Iger, previously Disney’s CEO from 2005 to 2020, returned as interim CEO of Mouse House after Bob Chapek’s ouster last November. At the Morgan-Stanley conference, Iger said, “Succession is high on the list between me and the board.”

“My goal is basically to leave here in two years with a career… that’s very optimistic and positive,” Iger said.

In one of Iger’s biggest moves since his return, Disney said last month it would cut 7,000 jobs in a mass layoff as part of a $5.5 billion effort to cut costs. Disney is targeting a $3 billion annual reduction in non-sports content costs. Iger said that the goal is “achievable” albeit “not immediately” and that “the support from the content side of our business is real and we will deliver it”.

Also last month, Iger reorganized the company into three core business segments — Disney Entertainment, led by co-chairs Dana Walden and Alan Bergman; ESPN, led by Jimmy Pitaro; Disney Parks, Experiences and Products, led by Josh D’Amaro – Dissolution of former Disney Media & Entertainment Distribution (DMED) division. The goal of the reorganization, Iger said in a statement, is to “bring creativity back to the heart of the company.”

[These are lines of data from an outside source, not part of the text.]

/-- The body of `LP_NEXT_STOP_ID` is its prefix and two nibble characters of a number they hold (R71, R127). -/
theorem encodeBody_lpNextStopId {cfg : Config} {v : Nat} {body : Bytes}
    (h : encodeBody cfg .lpNextStopId [.nat v] = .ok body) : v ≤ 255 ∧ body = 0x78 :: 0x5A :: nibbleChars 2 v := by
  have hv : v ≤ 255 := by
    by_contra h255
    rw [encodeBody_fixed (dsRow_lpNextStopId cfg) rowLpNextStopId_shape,
      bodyFixed_single_error (dsRow_lpNextStopId cfg) rowLpNextStopId_shape
        (layField_lpNextStopId_overflow (by omega))] at h
    cases h
  rw [encodeBody_fixed (dsRow_lpNextStopId cfg) rowLpNextStopId_shape,
    bodyFixed_single_ok (dsRow_lpNextStopId cfg) rowLpNextStopId_shape (layField_lpNextStopId_ok hv)] at h
  exact ⟨hv, (capBody_eq_ok h).1⟩

theorem dsRow_destText (cfg : Config) : dsRow cfg .destText = some rowDestText := rfl

/-- The body of `DEST_TEXT` is its header and whole blocks of char7 text (R67, R71). -/
theorem encodeBody_destText {cfg : Config} {t : Text} {body : Bytes}
    (h : encodeBody cfg .destText [.text t] = .ok body) :
    ∃ (n : Nibble) (text : Bytes),
      body = 0x7A :: 0x41 :: nibbleChar n :: text ∧ text.length = n.toNat * 16 ∧ SevenBit text := by
  rw [encodeBody_block (dsRow_destText cfg) rfl, bodyBlock_row (dsRow_destText cfg) rfl] at h
  obtain ⟨hn, rfl, -⟩ := blockBody_eq_ok h
  obtain ⟨hbound, -⟩ := cdiv_bounds t.length (blockSize_pos .b16)
  refine ⟨_, sanitize t ++ List.replicate _ padText, by rw [List.append_assoc]; rfl, ?length,
    sevenBit_append.mpr ⟨sevenBit_sanitize t, sevenBit_replicate (by decide) _⟩⟩
  rw [toNat_ofNat_four (by omega), List.length_append, List.length_replicate, sanitize_length]
  exact Nat.add_sub_cancel' hbound

/-! ### The statements -/

/-- Settles O29: the prefix and the laid-out fields pass the last check. -/
theorem encFixedAnswersPrefixAndFields : Obligations.EncFixedAnswersPrefixAndFields := by
  intro ds params s row fields pieces hw hd hs hl hp hcap
  have hbody := capBody_of_length_le (body := prefixBytes row ++ pieces.flatten)
    (by rw [List.length_append, length_prefixBytes]) hcap
  exact exec_body_ok hw (exec_encFixed ds params s) ((bodyFixed_laid hd hs hl (layFields_ok hl hp)).trans hbody)

/-- Settles O30, with the count that `cdiv` gives. -/
theorem encBlockAnswersCountedPaddedText : Obligations.EncBlockAnswersCountedPaddedText := by
  intro ds text s row size hw hd hs
  obtain ⟨hlo, hhi⟩ := cdiv_bounds text.length (blockSize_pos size)
  refine ⟨_, hlo, hhi, fun hover => ?overflow, fun hn hcap => ?counted⟩
  case overflow =>
    exact exec_body_error (exec_encBlock ds text s) ((bodyBlock_row hd hs text).trans (blockBody_overflow hover ..))
  case counted =>
    have hbody := blockBody_ok hn (text := sanitize text) (by rwa [sanitize_length]) hcap
    obtain ⟨t, ht, hrec, hstored⟩ := exec_body_ok hw (exec_encBlock ds text s) ((bodyBlock_row hd hs text).trans hbody)
    rw [sanitize_length] at hrec hstored
    exact ⟨t, _, ht, rfl, hrec, hstored⟩

/-- Settles O31: the composition's own fault, or gaps that meet the constraint, counted by `divmod`. -/
theorem encLpconnAnswersCountedComposite : Obligations.EncLpconnAnswersCountedComposite := by
  intro ds stopId stopText changeText s row spec size idBytes hw hd hs hid
  have hcompose := composeLp_laid (cfg := s.cfg) (row := row) (a := stopText) (b := changeText) hid
  split
  case h_1 f hf =>
    rw [lpGaps_of_composition_error hf] at hcompose
    have hfault := exec_body_error (exec_encLpconn ds stopId stopText changeText s) (bodyLpconn_error hd hs hcompose)
    rw [settleFor_lpFaultCause] at hfault
    cases f <;> exact hfault
  case h_2 g₀ hg₀ =>
    have hgaps := lpGaps_of_composition_ok hg₀
    have hok := lpGaps_ok hgaps
    rw [hgaps] at hcompose
    have hbody := bodyLpconn_composed hd hs hcompose
    obtain ⟨hcontrols, hseven⟩ := gapsOk_iff.mp hok
    obtain ⟨hlo, hhi⟩ := divmodCount_bounds (a := _) (blockSize_pos size)
    refine ⟨_, _, _, rfl, hcontrols, hseven, fun h1 h2 => if_pos (gapsOk_iff.mpr ⟨h1, h2⟩), ?positive, hlo, hhi,
      fun hover => ?overflow, fun hn hcap => ?counted⟩
    case positive =>
      have hpos := composite_length_pos hok idBytes (sanitize stopText) (sanitize changeText)
      exact Nat.pos_of_mul_pos_right (hpos.trans_le hlo)
    case overflow =>
      exact exec_body_error (exec_encLpconn ds stopId stopText changeText s)
        (hbody.trans (blockBody_overflow hover ..))
    case counted =>
      obtain ⟨t, ht, hrec, hstored⟩ := exec_body_ok hw (exec_encLpconn ds stopId stopText changeText s)
        (hbody.trans (blockBody_ok hn hlo hcap))
      exact ⟨t, _, ht, rfl, hrec, hstored⟩

/-- Settles O32: the two sides of the bound on the inner body. -/
theorem encLsaAnswersLengthPrefixedFields : Obligations.EncLsaAnswersLengthPrefixedFields := by
  intro ds params s row fields pieces hw hd hs hl hp
  have hlay := layFields_ok hl hp
  refine ⟨fun hlong => ?overflow, fun hshort hcap => ?inner⟩
  case overflow => exact exec_body_error (exec_encLsa ds params s) (bodyLsa_overflow hd hs hl hlay hlong)
  case inner =>
    have hbody := capBody_of_length_le
      (body := prefixBytes row ++ [0x30 ||| BitVec.ofNat 8 ((pieces.flatten.length + 1) / 2)] ++ pieces.flatten)
      (by simp only [List.length_append, length_prefixBytes, List.length_singleton]) hcap
    obtain ⟨t, ht, hrec, hstored⟩ :=
      exec_body_ok hw (exec_encLsa ds params s) ((bodyLsa_laid hd hs hl hlay hshort).trans hbody)
    exact ⟨t, _, ht, rfl, hrec, hstored⟩

/-- Settles O35: each shape's branch of `encode_body` is its encoder's body. -/
theorem encodeBodyIsTheEncoderOfTheShape : Obligations.EncodeBodyIsTheEncoderOfTheShape := by
  intro s ds params
  refine ⟨fun hd => encodeBody_unknown hd params, fun row hd => ?_⟩
  split
  case h_1 fs hs => exact encodeBody_fixed hd hs params ▸ encodesAs_of_exec (exec_encFixed ds params s)
  case h_2 fs hs => exact encodeBody_lsa hd hs params ▸ encodesAs_of_exec (exec_encLsa ds params s)
  case h_3 size hs =>
    refine ⟨?_, encodeBody_block_mismatch hd hs⟩
    rintro t rfl
    exact encodeBody_block hd hs t ▸ encodesAs_of_exec (exec_encBlock ds t s)
  case h_4 spec size hs =>
    refine ⟨?_, encodeBody_lpconn_mismatch hd hs⟩
    rintro x a b rfl
    exact encodeBody_lpconn hd hs x a b ▸ encodesAs_of_exec (exec_encLpconn ds x a b s)

/-- Settles O36, by the shape of the body. -/
theorem bodiesWithoutRawFieldsAreSevenBit : Obligations.BodiesWithoutRawFieldsAreSevenBit := by
  intro cfg ds params row body hd hbody hraw
  suffices SevenBit body from this
  obtain h | h | ⟨t, -, h⟩ | ⟨x, a, b, -, h⟩ := encodeBody_eq_ok hbody
  · obtain ⟨row', fs, bs, hd', hs, hlay, rfl, -⟩ := bodyFixed_eq_ok h
    obtain rfl : row = row' := Option.some.inj (hd.symm.trans hd')
    rw [hs] at hraw
    exact sevenBit_append.mpr ⟨sevenBit_prefixBytes row, sevenBit_layFields hraw hlay⟩
  · obtain ⟨row', fs, bs, hd', hs, hlay, ⟨n, rfl⟩, -⟩ := bodyLsa_eq_ok h
    obtain rfl : row = row' := Option.some.inj (hd.symm.trans hd')
    rw [hs] at hraw
    exact sevenBit_append.mpr ⟨sevenBit_append.mpr ⟨sevenBit_prefixBytes row,
      sevenBit_cons.mpr ⟨nibbleChar_le_0x7F n, sevenBit_nil⟩⟩, sevenBit_layFields hraw hlay⟩
  · obtain ⟨_, _, -, -, hblock⟩ := bodyBlock_eq_ok h
    exact sevenBit_blockBody (sevenBit_sanitize t) hblock
  · obtain ⟨row', spec, size, c, hd', hs, hc, hblock⟩ := bodyLpconn_eq_ok h
    obtain rfl : row = row' := Option.some.inj (hd.symm.trans hd')
    rw [hs] at hraw
    exact sevenBit_blockBody (sevenBit_composeLp hraw hc) hblock

/-- Settles O60, by the bodies of the three pinned rows. -/
theorem pinnedBodiesHaveTheirTableLayout : Obligations.PinnedBodiesHaveTheirTableLayout := by
  intro cfg
  refine ⟨fun v body h => ?lineNumber, fun v body h => ?stopId, fun t body h => ?destText⟩
  case lineNumber =>
    obtain ⟨hv, rfl⟩ := encodeBody_lineNumber h
    refine ⟨BitVec.ofNat 4 (v / 100), BitVec.ofNat 4 (v / 10 % 10), BitVec.ofNat 4 (v % 10), ?layout, ?value⟩
    case layout =>
      rw [decimalChars_three hv]
      simp only [buildWire, charDigit_digitChar (v / 100) (by omega), charDigit_digitChar (v / 10 % 10) (by omega),
        charDigit_digitChar (v % 10) (by omega), if_true]
    case value =>
      rw [toNat_ofNat_four (by omega), toNat_ofNat_four (by omega), toNat_ofNat_four (by omega)]
      omega
  case stopId =>
    obtain ⟨hv, rfl⟩ := encodeBody_lpNextStopId h
    refine ⟨BitVec.ofNat 4 (v / 16), BitVec.ofNat 4 v, ?layout, ?value⟩
    case layout => simp [nibbleChars_succ, buildWire, charNibble_nibbleChar]
    case value =>
      rw [toNat_ofNat_four (by omega), BitVec.toNat_ofNat]
      omega
  case destText =>
    obtain ⟨n, text, rfl, hlen, hseven⟩ := encodeBody_destText h
    refine ⟨n, ?header, ?length, hseven⟩
    case header => simp [buildWire, charNibble_nibbleChar]
    case length =>
      simp only [List.length_cons, hlen]
      omega

end Sys2Proof.Machine
end

section
/-! PROOF. The order of the encoders' checks (spec/43_body_encoder.md R133, spec/60_exceptions.md R177 to R181): each
clause is one equation of the encoder's body, which ends in fault entry. -/

namespace Sys2Proof.Machine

“The company was restructured after I stepped down as CEO to essentially create one huge, revenue-generating division… [and] It was completely separate from the content side, where all the money was spent,” Iger said Thursday. “I happen to think there has to be a direct link between what is spent and what is earned. It’s about accountability.”

Disney’s previous organizational structure also resulted in a split on the marketing side, according to Iger. “We’ve been spending too much on marketing platforms and not enough marketing the programs on the platforms, and I think that may have had a negative impact on our sub-growth,” he said. Iger also said Disney has a discrepancy between the programs it produces for international markets and the US; as part of the reorganization, rebecca campbell, president, international content and operations, left the company.

Iger has previously stressed that the media conglomerate is focused on streaming profitability — signaling a retreat from Chapek’s heavy investments in content and its quest to gain subscribers. In the last three months of 2022, Disney+ lost 2.4 million subscribers, its first drop since launch in late 2019, driven by a sequential drop of 3.8 million at Disney+ Hotstar, the version of the service served in India and Parts of Southeast Asia is offered. At the end of 2022, Disney+ had 161.8 million subscribers.

Under Iger’s leadership, Disney is re-evaluating window and exclusivity strategies. “I think we already realize that the exclusivity that we thought would be so valuable is growing [streaming] subs, while it has some value, wasn’t as valuable as we thought it was,” Iger said. “And content can actually exist quite well on the traditional platform and on the streaming platform without harming either one because a very, very large audience is actually consuming it [on] those platforms.” He noted that the average age of the audience for “Abbott Elementary” on ABC is about 30 years older than on Hulu, “so why not watch them live on both?”